A painting of me

The Death and Life of Great American Cities

   10 August 2005, lunch time

Shima and I are now the proud owners of The Death and Life of Great American Cities by Jane Jacobs. Jacob’s now lives in Toronto—respect. I don’t know much about planning, so reading the introduction to the book was enlightening. It sounds like Jacobs really dug in to the established planning academia. I wonder if her ideas are in use some 30 years later.

So far I have learned that one of the earliest modern planning movements was the Garden City movement, fronted by Sir Ebenezer Howard in his book Garden Cities of To-Morrow. The idea was to basically move people out of the cities into sparsely populated baby cities with big green belts. Two cities were built using this model: Letchworth and Welwyn.
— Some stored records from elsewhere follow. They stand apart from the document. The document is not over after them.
-- ==== Sys2Proof/Machine/Dispatch.lean ====
section
/-! DEFINITION. The dispatch: one arm per command of 30_encoding.md R74. -/

namespace Sys2Proof.Machine

def exec (i : Instr) (s : State) : Host.Outcome State Fault Refusal :=
  match i with
  | .negotiate w h num den => Sys2Proof.Machine.execNegotiate w h num den s
  | .frame len wr => Sys2Proof.Machine.execFrame len wr s
  | .eos => Sys2Proof.Machine.execEos s
  | .convert r g b std rng => Sys2Proof.Machine.execConvert r g b std rng s
  | .wrctrl value => Sys2Proof.Machine.execWrctrl value s
  | .rdreg idx => Sys2Proof.Machine.execRdreg idx s
  | .rdmask cell => Sys2Proof.Machine.execRdmask cell s

end Sys2Proof.Machine
end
I spent my childhood in Welwyn Garden City, whose name now has much more meaning for me.

So far the book has struck me as well written and well thought out.
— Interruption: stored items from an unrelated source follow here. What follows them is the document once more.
/-- 43_control_readback.md R184: WRCTRL writes CTRL whole and nothing else. The second clause is the model's own choice
for a term that no descriptor decodes to (log entry 15): the reserved STD is answered ERR_ILLEGAL, CTRL unchanged. -/
def Obligations.WrctrlWritesCtrlWhole : Prop :=
  ∀ (s : State) (value : BitVec 5),
    (LegalCtrl value → exec (.wrctrl value) s = .next { s with
      ctrl := value, rsp := some ⟨.ok, false, false, .noReason, 0x05, 0⟩ }) ∧
    (¬ LegalCtrl value → exec (.wrctrl value) s = .next { s with
      rsp := some ⟨.errIllegal, false, false, .noReason, 0x05, 0⟩ })

/-- 70_reset_and_hazards.md R226: a WRCTRL leaves COLOR as it is; the next accepted NEGOTIATE converts under the new STD
and RNG; SHOW is sampled by the next FRAME: with 0 it passes the frame through, with 1 and a visible phase it draws. -/
def Obligations.ColourIsSampledAtNegotiate : Prop :=
  ∀ (s : State) (value : BitVec 5), LegalCtrl value →
    ∃ t, exec (.wrctrl value) s = .next t ∧ t.color = s.color ∧
      (∀ (w h : BitVec 16) (num den : BitVec 32) (std : Standard),
        AcceptedFormat s.cfg.maskCap w.toNat h.toNat num.toInt den.toInt →
        std.bits = value.extractLsb' 2 2 →
        ∃ u, exec (.negotiate w h num den) t = .next u ∧
          u.color = (rgbToYuvExact 255 0 0 std (if value.getLsbD 4 then .studio else .full)).packed) ∧
      (∀ len : BitVec 64, s.valid = true → s.minlen.toNat ≤ len.toNat → value.getLsbD 1 = false →
        ∃ u, exec (.frame len true) t = .next u ∧
          u.rsp = some ⟨.ok, true, false, .showOff, 0x02, (s.counter + 1).setWidth 64⟩) ∧
      (∀ len : BitVec 64, s.Inv → s.valid = true → s.minlen.toNat ≤ len.toNat → value.getLsbD 1 = true →
        (s.counter + 1).toNat % s.fps.toNat < s.fps.toNat / 2 →
        ∃ u, exec (.frame len true) t = .next u ∧
          u.rsp = some ⟨.ok, true, true, .noReason, 0x02, (s.counter + 1).setWidth 64⟩)

/-- 43_control_readback.md R186: RDREG answers the register of 10_state.md R23 zero-extended, in every state, and
ERR_RANGE for IDX 13 to 255; nothing but the response changes. -/
def Obligations.RdregReadsTheRegisterMap : Prop :=
  ∀ s : State,
    (∀ entry ∈ ([(0, s.ctrl.setWidth 64), (1, s.status.setWidth 64), (2, s.width.setWidth 64),
        (3, s.height.setWidth 64), (4, s.fps.setWidth 64), (5, s.diam.setWidth 64),
        (6, s.radius.setWidth 64), (7, s.loff.setWidth 64), (8, s.uoff.setWidth 64),
        (9, s.voff.setWidth 64), (10, s.color.setWidth 64), (11, s.counter.setWidth 64),
        (12, s.minlen.setWidth 64)] : List (Byte × BitVec 64)),
      exec (.rdreg entry.1) s = .next { s with
        rsp := some ⟨.ok, false, false, .noReason, 0x06, entry.2⟩ }) ∧
    (∀ idx : Byte, 12 < idx.toNat → exec (.rdreg idx) s = .next { s with
      rsp := some ⟨.errRange, false, false, .noReason, 0x06, 0⟩ })

/-- 43_control_readback.md R188: RDMASK answers ERR_RANGE when the block is not configured or CELL >= DIAM^2, and else
the cell of row CELL / DIAM and column CELL mod DIAM, which under the invariant is the disc test of R113. -/
def Obligations.RdmaskReadsTheDisc : Prop :=
  ∀ (s : State) (cell : BitVec 32),
    let d := s.diam.toNat
    let r : Int := s.radius.toNat
    let x : Int := cell.toNat % d
    let y : Int := cell.toNat / d
    (s.valid = false ∨ d * d ≤ cell.toNat → exec (.rdmask cell) s = .next { s with
      rsp := some ⟨.errRange, false, false, .noReason, 0x07, 0⟩ }) ∧
    (s.Inv → s.valid = true → cell.toNat < d * d → exec (.rdmask cell) s = .next { s with
      rsp := some ⟨.ok, false, false, .noReason, 0x07,
        if (x - r) ^ 2 + (y - r) ^ 2 < r ^ 2 then 1 else 0⟩ })

/-! ## Whole-machine rules -/

/-- 10_state.md R23 (written by), 20_memory.md R51, 60_exceptions.md R207: only FRAME reaches frame space and COUNTER,
only WRCTRL writes CTRL, only NEGOTIATE and EOS write STATUS, the geometry, COLOR and MASK; no command touches the
command port, the parameters or the host's script. -/
def Obligations.StateIsWrittenOnlyByItsOwners : Prop :=
  ∀ (i : Instr) (s t : State), exec i s = .next t →
    ((∀ len wr, i ≠ .frame len wr) → t.frame = s.frame ∧ t.counter = s.counter) ∧
    ((∀ len wr, i = .frame len wr → t.counter = s.counter + 1)) ∧
    ((∀ value, i ≠ .wrctrl value) → t.ctrl = s.ctrl) ∧
    ((∀ w h num den, i ≠ .negotiate w h num den) → i ≠ .eos →
      t.status = s.status ∧ t.width = s.width ∧ t.height = s.height ∧ t.fps = s.fps ∧
      t.diam = s.diam ∧ t.radius = s.radius ∧ t.loff = s.loff ∧ t.uoff = s.uoff ∧ t.voff = s.voff ∧
      t.color = s.color ∧ t.minlen = s.minlen ∧ t.mask = s.mask) ∧
    t.port = s.port ∧ t.cfg = s.cfg ∧ t.host = s.host

/-- 70_reset_and_hazards.md R223: the state diagram: a NEGOTIATE ends configured exactly when its format is accepted,
EOS ends unconfigured, and every other command leaves VALID as it was. -/
def Obligations.ValidFollowsTheStateDiagram : Prop :=
  ∀ (i : Instr) (s t : State), exec i s = .next t →
    match i with
    | .negotiate w h num den =>
      (t.valid = true ↔ AcceptedFormat s.cfg.maskCap w.toNat h.toNat num.toInt den.toInt)
    | .eos => t.valid = false
    | .frame _ _ | .convert _ _ _ _ _ | .wrctrl _ | .rdreg _ | .rdmask _ => t.valid = s.valid

/-- 30_encoding.md R78: every command answers, with its opcode as ECHO; a status other than OK comes with FWD, DRAWN,
REASON and DATA all zero; DRAWN and a REASON stand only in the response to a FRAME, never both. -/
def Obligations.EveryCommandAnswersOnce : Prop :=
  ∀ (i : Instr) (s t : State), exec i s = .next t →
    ∃ r, t.rsp = some r ∧ r.echo = i.opcode ∧
      (r.st ≠ .ok → r.fwd = false ∧ r.drawn = false ∧ r.reason = .noReason ∧ r.data = 0) ∧
      (r.drawn = true → r.reason = .noReason ∧ ∃ len wr, i = .frame len wr) ∧
      (r.reason ≠ .noReason → r.drawn = false ∧ ∃ len wr, i = .frame len wr)

/-- 30_encoding.md R80: FWD = 1 in the response of every FRAME, every EOS and every NEGOTIATE that succeeds, and in no
other response. -/
def Obligations.ForwardFlagFollowsTheCommand : Prop :=
  ∀ (i : Instr) (s t : State) (r : Response), exec i s = .next t → t.rsp = some r →
    (r.fwd = true ↔
      (∃ len wr, i = .frame len wr) ∨ i = .eos ∨
      (∃ w h num den, i = .negotiate w h num den ∧ r.st = .ok))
There is a quality even meaner than outright ugliness or disorder, and this meaner quality is the dishonest mask of pretended order, achieved by ignoring or suppressing the real order that is struggling to exist and to be served.

 

Comments

  1. Yay, I’m glad you like the book. Now you’ll get all our nicknames on our volleyball team! (I was Ebenezer Howard!)

  2. What does the book have to say about Seattle?